New York City, New York
Hanukkah has produced two of the best known iconic symbols in Judaism: the Menorah and the Dreidel. Collectors of menorahs and dreidels can be found throughout the world. Not surprisingly, the best and most famous collection of each can be found in New York City. One, the Safran Dreidel Collection, is the result of the dedication of Rabbi Eliyahu Safran, who runs the surprisingly extensive exhibit out of his own home. The other, the Hanukkah Lamp Exhibit at the Jewish Museum, is a priceless collection of Jewish artifacts that span five centuries.

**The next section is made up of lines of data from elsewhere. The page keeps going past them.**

/-- The page of a move is now where the move leads: the entry moves there and the old place is FREE or free (R390, R393, R398). -/
def moveSettle (s : State) (m : TierMove) : State :=
  let h := moveEntry s m
  let n := { h with moves := satAdd 32 h.moves 1 }
  if m.fromFar then
    { s with tir := { s.tir with frames := tset s.tir.frames m.dst { n with st := .resident, units := 0, slot := 0 }
                                 embers := tset s.tir.embers m.src default } }
  else
    { s with tir := { s.tir with embers := tset s.tir.embers m.dst { n with st := if m.lossy then .emberMx else .ember, units := m.units, slot := m.slot }
                                 frames := tset s.tir.frames m.src { (default : Heat) with st := .free } } }

/-- The page of a move stays where it was and its destination is freed (R389). -/
def moveUnsettle (s : State) (m : TierMove) : State :=
  if m.fromFar then { s with tir := { s.tir with frames := tset s.tir.frames m.dst { (default : Heat) with st := .free } } }
  else { s with tir := { s.tir with embers := tset s.tir.embers m.dst default, frames := tupd s.tir.frames m.src (fun h => { h with st := .resident }) } }

/-- The leaf already names the destination of a move. -/
def leafMoved (m : TierMove) : Bool := m.step == .withdraw || m.step == .shown

/-- A move is abandoned: the page stays in the location that its leaf names (R389, R399, R403). -/
def abandon (s : State) (i : Nat) (m : TierMove) : State :=
  let t := if leafMoved m then moveSettle s m else moveUnsettle s m
  let t := raise (count { t with tir := { t.tir with abandoned := satAdd 32 t.tir.abandoned 1 } } pTIR 3) pTIR 0
  retry (moveEnd t i false)

/-- The page of an abandoned move leaves the engine's hands: its leaf was written by another (R390). -/
def unenrolPage (s : State) (m : TierMove) : State :=
  if m.fromFar then { s with tir := { s.tir with embers := tset s.tir.embers m.src default } }
  else { s with tir := { s.tir with frames := tset s.tir.frames m.src default } }

/-- A move has carried its page over: it is counted, by kind (TIR page). -/
def moveOk (s : State) (i : Nat) (m : TierMove) : State :=
  let t := moveSettle s m
  let t := if m.fromFar then count { t with tir := { t.tir with promoteTotal := satAdd 32 t.tir.promoteTotal 1 } } pTIR 1
    else
      let u := count { t with tir := { t.tir with demoteTotal := satAdd 32 t.tir.demoteTotal 1 } } pTIR 0
      if m.lossy then count { u with tir := { u.tir with lossyTotal := satAdd 32 u.tir.lossyTotal 1 } } pTIR 2 else u
  retry (moveEnd t i true)

/-! ## The leaf -/

/-- A stage-2 leaf of a tiered page: address, R, W and ATOM, ATTR and EMBER (R121, R390). -/
def tierLeaf (npa perm attr : Nat) (ember : Bool) : Word :=
  w64 (3 + perm * 2 ^ 3 + attr * 2 ^ 8 + b2n ember * 2 ^ 10 + npa / 2 ^ 22 * 2 ^ 22)

/-- Address of the first byte of where a move leads: a frame, units of the far pool, or an aperture slot. -/
def moveDest (s : State) (m : TierMove) : Nat :=
  if m.fromFar then frameLine s m.dst * 128
  else if m.lossy then s.tir.decodeBase.toNat + m.slot * 2 ^ 22
  else unitLine s m.dst * 128

/-- The leaf that shows the page at its destination (R390, R393, R398). -/
def shownLeaf (s : State) (m : TierMove) (h : Heat) : Word :=
  if m.lossy && !m.fromFar then tierLeaf (moveDest s m) 1 1 true
  else tierLeaf (moveDest s m) h.perm h.attr (!m.fromFar)

/-- The leaf of the page with W and ATOM cleared (R393). -/
def clampedLeaf (h : Heat) : Word := h.leafVal &&& ~~~(w64 0x30)

/-- The entry of a move's page keeps the leaf value that the engine wrote. -/
def keepLeaf (s : State) (m : TierMove) (v : Word) : State :=
  if m.fromFar then { s with tir := { s.tir with embers := tupd s.tir.embers m.src (fun h => { h with leafVal := v }) } }
  else { s with tir := { s.tir with frames := tupd s.tir.frames m.src (fun h => { h with leafVal := v }) } }

/-- The leaf is checked and rewritten and its page withdrawn, or waits for a drain or for its line to leave the caches (R36); a leaf
that another wrote abandons the move and unenrols the page (R390). -/
def rewriteLeaf (s : State) (i : Nat) (m : TierMove) (v : Word) (wait done : MoveStep) : State :=
  let h := moveEntry s m
  match recAsk s kTier [h.leaf / 128] with
  | some u => updTierMove u i (fun m => { m with step := wait })
  | none =>
  let s := ownDone s kTier
  if rdWord s h.leaf != h.leafVal then unenrolPage (abandon s i m) m
  else if 16 ≤ wdDraining s then updTierMove s i (fun m => { m with step := wait })
  else
    let t := keepLeaf (mpWrite (wrWord s h.leaf v) (h.leaf / 128) (oldLine s (h.leaf / 128))) m v
    let t := updTierMove t i (fun m => { m with step := done, wd := some s.lan.wdNext })
    wdAccept t 1 h.part h.gpa 1 (.tier i) h.part

/-! ## Copying -/

/-- A line is copied with its poison (R388, R399). -/
def copyLine (s : State) (src dst : Nat) : State := storeLine s dst (rdLine s src) (linePois s src)

/-- First line of where a lossless move leads from and to. -/
def moveFrom (s : State) (m : TierMove) : Nat := if m.fromFar then unitLine s m.src else frameLine s m.src
def moveTo (s : State) (m : TierMove) : Nat := if m.fromFar then frameLine s m.dst else unitLine s m.dst

/-- Lines of a page are copied. -/
def copyNow (s : State) (m : TierMove) (l : List Nat) : State := l.foldl (fun t k => copyLine t (moveFrom s m + k) (moveTo s m + k)) s

/-- Lines of the page are copied and their bits of the dirty map cleared (R389). Those whose data a cache holds are asked for, and
follow (R36). -/
def copyLines (s : State) (i : Nat) (m : TierMove) (l : List Nat) : State :=
  let cur := fun (k : Nat) => lineCurrent s kTier (moveFrom s m + k)
  let t := (l.filter (fun k => !cur k)).foldl (fun t k => ownAsk t kTier (moveFrom s m + k)) (copyNow s m (l.filter cur))
  updTierMove t i (fun m => { m with dirty := [], late := l.filter (fun k => !cur k) })

/-- The lines of the pass whose data had to be asked for are copied once it has come: none when no line is left (R36, R389). -/
def copyLate (s : State) (i : Nat) (m : TierMove) : Option State :=
  if m.late.isEmpty then none
  else
    let cur := fun (k : Nat) => lineCurrent s kTier (moveFrom s m + k)
    let t := (m.late.filter (fun k => !cur k)).foldl (fun t k => ownAsk t kTier (moveFrom s m + k)) (copyNow s m (m.late.filter cur))
    some (updTierMove t i (fun m => { m with late := m.late.filter (fun k => !cur k) }))

/-- Lines of the frame that a compressed demotion reads, which caches may still hold (R36). -/
def encodeLines (s : State) (m : TierMove) : List Nat := if m.step == .clamp then (List.range 32768).map (fun k => frameLine s m.src + k) else []

/-- The elements of block b of a page, with the poison of the block. -/
def pageBlock (s : State) (npa w b : Nat) : List Nat × Bool :=
  ((List.range 32).map (fun j => memBits s ((npa * 8) + (b * 32 + j) * w) w), bytesPois s (npa + b * 4 * w) (4 * w))

/-- A page encoded as a compressed ember: elements, scale bytes and counts (R356, R393). -/
def encodePage (s : State) (npa : Nat) (h : Heat) : List (Nat × Bool) × List (Nat × Bool) × CvCount :=
  let w := fmtWidth h.srcFmt
  let bs := (List.range (2 ^ 20 / max 1 w)).map (fun b =>
    let (es, p) := pageBlock s npa w b
    (mxEncode h.mxFmt (es.map (fun x => (valOf h.srcFmt x, Rnd.rne))), p))
  (bs.flatMap (fun b => b.1.2.map (fun c => (c.code, b.2))), bs.map (fun b => (b.1.1, b.2)),
   bs.foldl (fun k b => b.1.2.foldl (fun k c => k.add c) k) {})

/-- Packed lines are written to memory. -/
def putLines (s : State) (l : List (Nat × LineData × LineMask × Nat)) : State :=
  l.foldl (fun t x => mpWrite (wrLineMasked t x.1 x.2.1 x.2.2.1 x.2.2.2) x.1 (oldLine t x.1)) s

/-- The ember of a compressed demotion is written to its units (R393, R395). -/
def writeEmber (s : State) (m : TierMove) : State :=
  let h := moveEntry s m
  let (es, ss, k) := encodePage s (frameLine s m.src * 128) h
  let base := unitLine s m.dst * 128
  countCv (putLines (putLines s (packLines base (fmtWidth h.mxFmt) es)) (packLines (base + es.length * fmtWidth h.mxFmt / 8) 8 ss)) k

/-- A compressed ember is decoded into a frame (R398). -/
def decodePage (s : State) (m : TierMove) : State :=
  (List.range 32768).foldl (fun t i =>
    let (d, p) := emberLine s m.src (tget s.tir.embers m.src) i
    storeLine t (frameLine s m.dst + i) d p) s

/-! ## Starting a move -/

/-- A free move slot; automatic moves hold at most 8 (R382). -/
def moveSlot (s : State) (auto : Bool) : Option Nat :=
  if auto ∧ 8 ≤ ((tsome s.tir.moves).filter (fun e => e.2.cmd.isNone)).length then none
  else (List.range 16).find? (fun i => (tget s.tir.moves i).isNone && unitOpen s uMove i)

/-- A new move with the limits it starts with (R401). -/
def newMove (s : State) (far : Bool) (src dst : Nat) (cmd : Option (Nat × Nat)) : TierMove :=
  { fromFar := far, src := src, dst := dst, cmd := cmd, passes := clamp 1 8 (fld s.tir.cfgNow 15 12),
    switchLines := max 1 (fld s.tir.cfgNow 24 16) }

The Jewish Museum in New York is one of the museums of Judaica art and artifacts on Earth. Among their many exhibits is the world’s largest collection of Hanukkah lamps. Over five-hundred menorahs, many of which are on permanent display, represent a walk through Hanukkah history. Beginning with a 16th century lamp from Italy, there are five-hundred years worth of menorahs from all over Europe and throughout the world. The most famous is the Lindo Lamp, a work in solid silver dating from 1709.
A hop, skip and a jump away, on Boro Park Street in Brooklyn, is the home of Rabbi Eliyahu Safran and his wife. The front two rooms of his home, to the surprise of many visitors, is used for the diplay of the Safran Dreidel collection. Over a thousand dreidels from all over the world are on display. There are simple, hand-crafted pieces by amateur artisans to magnificent examples by world masters, such as pieces of Italian blown glass.
The Jewish Museum is located on the Upper East Side of Manhattan, along New York’s famous Museum Mile. It is open daily (except Wednesdays) from 11:00am-5:45pm (early closing on Fridays). Admission is $12.00 for adults. Children under twelve are free. As of this writing no visitor information was available for the Safran Collection. Web: www.thejewishmuseum.org (official website of the Jewish Museum).